> MATERIAL PROVIDED:
☆ ☆ ☆ ☆
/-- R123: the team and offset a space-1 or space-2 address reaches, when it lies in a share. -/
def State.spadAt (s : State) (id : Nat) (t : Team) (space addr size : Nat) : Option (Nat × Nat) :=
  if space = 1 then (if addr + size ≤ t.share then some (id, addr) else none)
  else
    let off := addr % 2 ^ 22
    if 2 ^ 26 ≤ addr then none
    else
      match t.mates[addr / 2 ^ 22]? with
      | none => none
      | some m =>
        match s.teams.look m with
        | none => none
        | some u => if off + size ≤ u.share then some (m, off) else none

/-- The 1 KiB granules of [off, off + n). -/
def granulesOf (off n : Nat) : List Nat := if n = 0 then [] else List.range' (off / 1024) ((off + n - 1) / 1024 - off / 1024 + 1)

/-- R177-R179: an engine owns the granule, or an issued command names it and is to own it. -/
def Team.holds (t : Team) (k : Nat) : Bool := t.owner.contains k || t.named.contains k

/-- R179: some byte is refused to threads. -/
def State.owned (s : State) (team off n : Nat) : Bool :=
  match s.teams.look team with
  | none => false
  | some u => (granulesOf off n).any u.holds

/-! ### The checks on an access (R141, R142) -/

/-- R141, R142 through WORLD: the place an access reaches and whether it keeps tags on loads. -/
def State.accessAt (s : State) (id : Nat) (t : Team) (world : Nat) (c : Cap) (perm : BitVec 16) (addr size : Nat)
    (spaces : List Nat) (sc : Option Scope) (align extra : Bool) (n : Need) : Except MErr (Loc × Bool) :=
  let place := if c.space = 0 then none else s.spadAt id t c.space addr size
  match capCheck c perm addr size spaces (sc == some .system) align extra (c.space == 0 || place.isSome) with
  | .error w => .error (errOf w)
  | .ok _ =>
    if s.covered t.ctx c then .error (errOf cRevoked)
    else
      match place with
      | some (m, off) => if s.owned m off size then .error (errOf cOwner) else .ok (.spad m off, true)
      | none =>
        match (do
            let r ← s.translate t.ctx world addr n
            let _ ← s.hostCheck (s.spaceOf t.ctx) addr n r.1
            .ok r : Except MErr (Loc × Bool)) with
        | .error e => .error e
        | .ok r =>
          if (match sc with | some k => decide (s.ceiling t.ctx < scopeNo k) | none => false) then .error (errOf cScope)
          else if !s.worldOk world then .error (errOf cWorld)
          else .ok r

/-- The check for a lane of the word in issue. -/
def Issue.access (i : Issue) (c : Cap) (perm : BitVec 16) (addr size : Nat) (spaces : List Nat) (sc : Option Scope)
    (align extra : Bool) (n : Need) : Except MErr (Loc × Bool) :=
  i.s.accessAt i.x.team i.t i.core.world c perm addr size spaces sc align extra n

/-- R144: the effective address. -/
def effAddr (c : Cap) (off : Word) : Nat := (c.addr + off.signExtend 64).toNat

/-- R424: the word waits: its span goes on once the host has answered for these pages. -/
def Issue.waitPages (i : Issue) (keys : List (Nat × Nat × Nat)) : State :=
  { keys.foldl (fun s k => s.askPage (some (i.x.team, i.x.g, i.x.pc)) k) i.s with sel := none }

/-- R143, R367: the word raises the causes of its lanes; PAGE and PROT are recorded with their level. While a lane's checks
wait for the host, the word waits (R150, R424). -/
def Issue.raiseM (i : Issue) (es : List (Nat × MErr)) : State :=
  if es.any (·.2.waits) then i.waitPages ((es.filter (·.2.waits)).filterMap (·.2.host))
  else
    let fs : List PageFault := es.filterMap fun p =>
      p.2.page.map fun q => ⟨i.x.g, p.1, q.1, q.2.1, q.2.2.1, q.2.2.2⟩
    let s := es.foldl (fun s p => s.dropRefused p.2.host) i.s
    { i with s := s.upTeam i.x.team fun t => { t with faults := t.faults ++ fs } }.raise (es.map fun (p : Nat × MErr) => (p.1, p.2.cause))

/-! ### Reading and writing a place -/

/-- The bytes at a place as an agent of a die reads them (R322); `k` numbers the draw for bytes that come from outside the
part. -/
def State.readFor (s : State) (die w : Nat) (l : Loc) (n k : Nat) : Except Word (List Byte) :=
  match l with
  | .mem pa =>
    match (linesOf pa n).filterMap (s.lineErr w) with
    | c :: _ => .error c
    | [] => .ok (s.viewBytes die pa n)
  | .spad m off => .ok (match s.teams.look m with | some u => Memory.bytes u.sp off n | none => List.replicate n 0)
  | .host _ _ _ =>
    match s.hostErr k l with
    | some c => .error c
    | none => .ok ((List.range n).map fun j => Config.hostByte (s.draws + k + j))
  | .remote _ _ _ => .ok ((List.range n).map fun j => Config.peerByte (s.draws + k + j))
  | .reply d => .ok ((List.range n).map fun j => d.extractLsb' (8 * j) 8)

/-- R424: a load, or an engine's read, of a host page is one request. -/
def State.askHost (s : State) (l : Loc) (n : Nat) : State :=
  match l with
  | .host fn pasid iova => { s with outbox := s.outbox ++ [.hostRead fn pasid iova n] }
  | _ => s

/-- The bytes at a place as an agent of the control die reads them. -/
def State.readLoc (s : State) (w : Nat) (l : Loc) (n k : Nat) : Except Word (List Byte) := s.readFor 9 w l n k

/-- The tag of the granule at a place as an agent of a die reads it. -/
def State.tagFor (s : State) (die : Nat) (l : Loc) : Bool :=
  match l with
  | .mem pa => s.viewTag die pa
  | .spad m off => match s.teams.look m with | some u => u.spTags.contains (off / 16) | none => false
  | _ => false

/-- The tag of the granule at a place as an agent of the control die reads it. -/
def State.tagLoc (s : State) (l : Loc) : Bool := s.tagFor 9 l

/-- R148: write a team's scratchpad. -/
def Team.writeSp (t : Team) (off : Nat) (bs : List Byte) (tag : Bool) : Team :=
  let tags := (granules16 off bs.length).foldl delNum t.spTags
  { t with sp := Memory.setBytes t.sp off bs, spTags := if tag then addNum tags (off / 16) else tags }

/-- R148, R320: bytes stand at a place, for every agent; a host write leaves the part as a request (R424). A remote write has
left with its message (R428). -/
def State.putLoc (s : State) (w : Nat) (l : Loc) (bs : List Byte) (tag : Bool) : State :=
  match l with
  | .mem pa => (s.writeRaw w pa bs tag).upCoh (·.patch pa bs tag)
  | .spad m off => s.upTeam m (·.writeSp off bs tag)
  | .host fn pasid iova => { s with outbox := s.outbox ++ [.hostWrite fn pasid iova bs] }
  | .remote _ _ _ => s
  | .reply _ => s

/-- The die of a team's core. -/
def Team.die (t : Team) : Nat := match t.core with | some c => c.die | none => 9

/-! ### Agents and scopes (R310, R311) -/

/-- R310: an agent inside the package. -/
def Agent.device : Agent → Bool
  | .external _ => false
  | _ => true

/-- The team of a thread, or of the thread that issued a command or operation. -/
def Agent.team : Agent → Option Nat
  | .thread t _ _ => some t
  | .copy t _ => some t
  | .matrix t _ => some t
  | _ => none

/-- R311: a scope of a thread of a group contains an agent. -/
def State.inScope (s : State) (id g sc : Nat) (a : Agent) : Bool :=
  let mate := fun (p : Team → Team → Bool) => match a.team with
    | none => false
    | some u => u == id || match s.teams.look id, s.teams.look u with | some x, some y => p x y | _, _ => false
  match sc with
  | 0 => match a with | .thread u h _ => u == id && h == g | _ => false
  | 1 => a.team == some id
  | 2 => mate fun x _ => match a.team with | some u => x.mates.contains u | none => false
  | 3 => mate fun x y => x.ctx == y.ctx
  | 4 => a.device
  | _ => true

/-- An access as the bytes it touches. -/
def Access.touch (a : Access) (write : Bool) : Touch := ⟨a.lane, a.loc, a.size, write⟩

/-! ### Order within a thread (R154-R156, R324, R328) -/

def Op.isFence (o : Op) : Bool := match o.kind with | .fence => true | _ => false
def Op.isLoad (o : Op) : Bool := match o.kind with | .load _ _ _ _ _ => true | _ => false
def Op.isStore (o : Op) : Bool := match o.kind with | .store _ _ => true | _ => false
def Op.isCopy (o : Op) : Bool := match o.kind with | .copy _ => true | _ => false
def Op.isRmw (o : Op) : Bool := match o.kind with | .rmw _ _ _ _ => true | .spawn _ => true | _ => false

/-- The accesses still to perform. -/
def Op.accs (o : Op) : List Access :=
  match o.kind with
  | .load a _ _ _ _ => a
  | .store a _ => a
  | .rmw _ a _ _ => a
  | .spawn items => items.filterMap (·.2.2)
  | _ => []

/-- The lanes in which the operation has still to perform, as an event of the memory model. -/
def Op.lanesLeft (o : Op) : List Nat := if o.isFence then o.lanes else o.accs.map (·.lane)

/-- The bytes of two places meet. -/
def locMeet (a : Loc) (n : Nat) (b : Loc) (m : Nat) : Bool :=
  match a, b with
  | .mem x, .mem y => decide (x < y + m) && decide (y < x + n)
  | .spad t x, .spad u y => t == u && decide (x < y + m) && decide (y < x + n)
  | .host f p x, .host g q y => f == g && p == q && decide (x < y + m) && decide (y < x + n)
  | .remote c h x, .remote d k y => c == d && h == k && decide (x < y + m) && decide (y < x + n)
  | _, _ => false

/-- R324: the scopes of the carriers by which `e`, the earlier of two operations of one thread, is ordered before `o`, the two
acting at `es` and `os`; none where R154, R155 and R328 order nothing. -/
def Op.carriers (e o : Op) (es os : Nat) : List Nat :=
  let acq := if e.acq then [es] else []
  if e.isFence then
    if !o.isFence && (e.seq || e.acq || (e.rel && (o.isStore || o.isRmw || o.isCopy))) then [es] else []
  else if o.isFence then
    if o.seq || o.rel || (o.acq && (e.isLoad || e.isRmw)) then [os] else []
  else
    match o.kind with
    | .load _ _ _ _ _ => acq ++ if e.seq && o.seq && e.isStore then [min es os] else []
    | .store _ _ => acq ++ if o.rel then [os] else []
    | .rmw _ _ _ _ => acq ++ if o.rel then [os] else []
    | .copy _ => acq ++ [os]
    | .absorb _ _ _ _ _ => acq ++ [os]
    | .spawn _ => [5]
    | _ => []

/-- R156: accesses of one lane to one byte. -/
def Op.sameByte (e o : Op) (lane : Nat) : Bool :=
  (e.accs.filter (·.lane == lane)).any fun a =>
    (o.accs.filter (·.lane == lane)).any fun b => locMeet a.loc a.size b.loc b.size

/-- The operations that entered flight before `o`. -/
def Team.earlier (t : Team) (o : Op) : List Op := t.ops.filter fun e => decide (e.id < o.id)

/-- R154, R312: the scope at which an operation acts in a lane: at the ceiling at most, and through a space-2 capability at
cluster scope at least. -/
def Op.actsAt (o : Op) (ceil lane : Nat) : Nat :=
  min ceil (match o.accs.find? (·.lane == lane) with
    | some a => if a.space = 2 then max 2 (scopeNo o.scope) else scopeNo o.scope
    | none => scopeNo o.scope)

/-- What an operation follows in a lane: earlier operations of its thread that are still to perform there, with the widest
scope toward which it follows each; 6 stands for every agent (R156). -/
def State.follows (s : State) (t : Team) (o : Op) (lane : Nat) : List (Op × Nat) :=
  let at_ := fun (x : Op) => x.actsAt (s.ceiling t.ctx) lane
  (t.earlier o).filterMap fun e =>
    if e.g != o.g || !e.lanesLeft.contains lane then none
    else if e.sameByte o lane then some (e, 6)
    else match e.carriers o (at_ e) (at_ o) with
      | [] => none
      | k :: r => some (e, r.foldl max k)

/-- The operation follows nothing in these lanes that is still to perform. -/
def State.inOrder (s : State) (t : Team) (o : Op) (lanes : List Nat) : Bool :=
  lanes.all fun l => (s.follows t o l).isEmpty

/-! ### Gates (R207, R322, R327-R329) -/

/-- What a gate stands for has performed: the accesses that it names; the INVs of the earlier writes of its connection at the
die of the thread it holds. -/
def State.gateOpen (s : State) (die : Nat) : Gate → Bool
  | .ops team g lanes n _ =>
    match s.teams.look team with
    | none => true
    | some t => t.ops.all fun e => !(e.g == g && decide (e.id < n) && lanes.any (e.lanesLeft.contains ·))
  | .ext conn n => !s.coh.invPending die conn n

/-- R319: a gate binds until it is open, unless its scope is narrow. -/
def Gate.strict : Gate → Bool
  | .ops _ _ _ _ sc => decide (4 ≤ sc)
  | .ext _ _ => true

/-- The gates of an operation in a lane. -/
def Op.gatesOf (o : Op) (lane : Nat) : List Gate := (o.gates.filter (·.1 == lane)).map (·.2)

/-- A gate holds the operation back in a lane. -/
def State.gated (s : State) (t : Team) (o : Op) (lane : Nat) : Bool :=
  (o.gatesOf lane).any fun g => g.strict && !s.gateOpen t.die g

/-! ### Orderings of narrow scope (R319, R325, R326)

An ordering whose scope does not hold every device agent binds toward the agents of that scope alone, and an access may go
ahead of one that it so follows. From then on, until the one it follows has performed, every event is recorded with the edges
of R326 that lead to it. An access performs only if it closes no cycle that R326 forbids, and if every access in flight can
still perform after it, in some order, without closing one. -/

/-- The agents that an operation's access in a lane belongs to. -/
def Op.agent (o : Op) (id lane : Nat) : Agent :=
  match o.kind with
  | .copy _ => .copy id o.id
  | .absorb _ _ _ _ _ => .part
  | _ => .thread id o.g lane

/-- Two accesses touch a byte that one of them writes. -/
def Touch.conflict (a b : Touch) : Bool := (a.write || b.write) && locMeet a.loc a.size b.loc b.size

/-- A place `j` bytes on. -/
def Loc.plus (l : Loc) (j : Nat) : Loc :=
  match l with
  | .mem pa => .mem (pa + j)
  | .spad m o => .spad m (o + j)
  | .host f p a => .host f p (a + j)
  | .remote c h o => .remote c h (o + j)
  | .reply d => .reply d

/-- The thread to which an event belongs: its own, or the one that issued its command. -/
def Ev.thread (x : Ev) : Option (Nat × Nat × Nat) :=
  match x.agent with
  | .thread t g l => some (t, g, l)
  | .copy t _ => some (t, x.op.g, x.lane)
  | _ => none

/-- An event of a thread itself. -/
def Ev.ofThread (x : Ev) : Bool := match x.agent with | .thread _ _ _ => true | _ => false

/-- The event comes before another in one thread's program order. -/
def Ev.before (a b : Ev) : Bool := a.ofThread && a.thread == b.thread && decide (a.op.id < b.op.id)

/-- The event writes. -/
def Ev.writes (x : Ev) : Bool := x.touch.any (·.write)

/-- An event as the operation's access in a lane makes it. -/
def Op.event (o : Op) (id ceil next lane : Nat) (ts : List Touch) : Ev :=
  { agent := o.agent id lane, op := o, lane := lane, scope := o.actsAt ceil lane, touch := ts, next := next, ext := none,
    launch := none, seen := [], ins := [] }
☆ ☆ ☆ ☆
> TASK DESCRIPTION:
From the first line above through the line that contains "[off, off + n). -/", quote each line exactly. Output nothing more.

> WRITTEN RESPONSE:
/-- R123: the team and offset a space-1 or space-2 address reaches, when it lies in a share. -/
def State.spadAt (s : State) (id : Nat) (t : Team) (space addr size : Nat) : Option (Nat × Nat) :=
  if space = 1 then (if addr + size ≤ t.share then some (id, addr) else none)
  else
    let off := addr % 2 ^ 22
    if 2 ^ 26 ≤ addr then none
    else
      match t.mates[addr / 2 ^ 22]? with
      | none => none
      | some m =>
        match s.teams.look m with
        | none => none
        | some u => if off + size ≤ u.share then some (m, off) else none

/-- The 1 KiB granules of [off, off + n). -/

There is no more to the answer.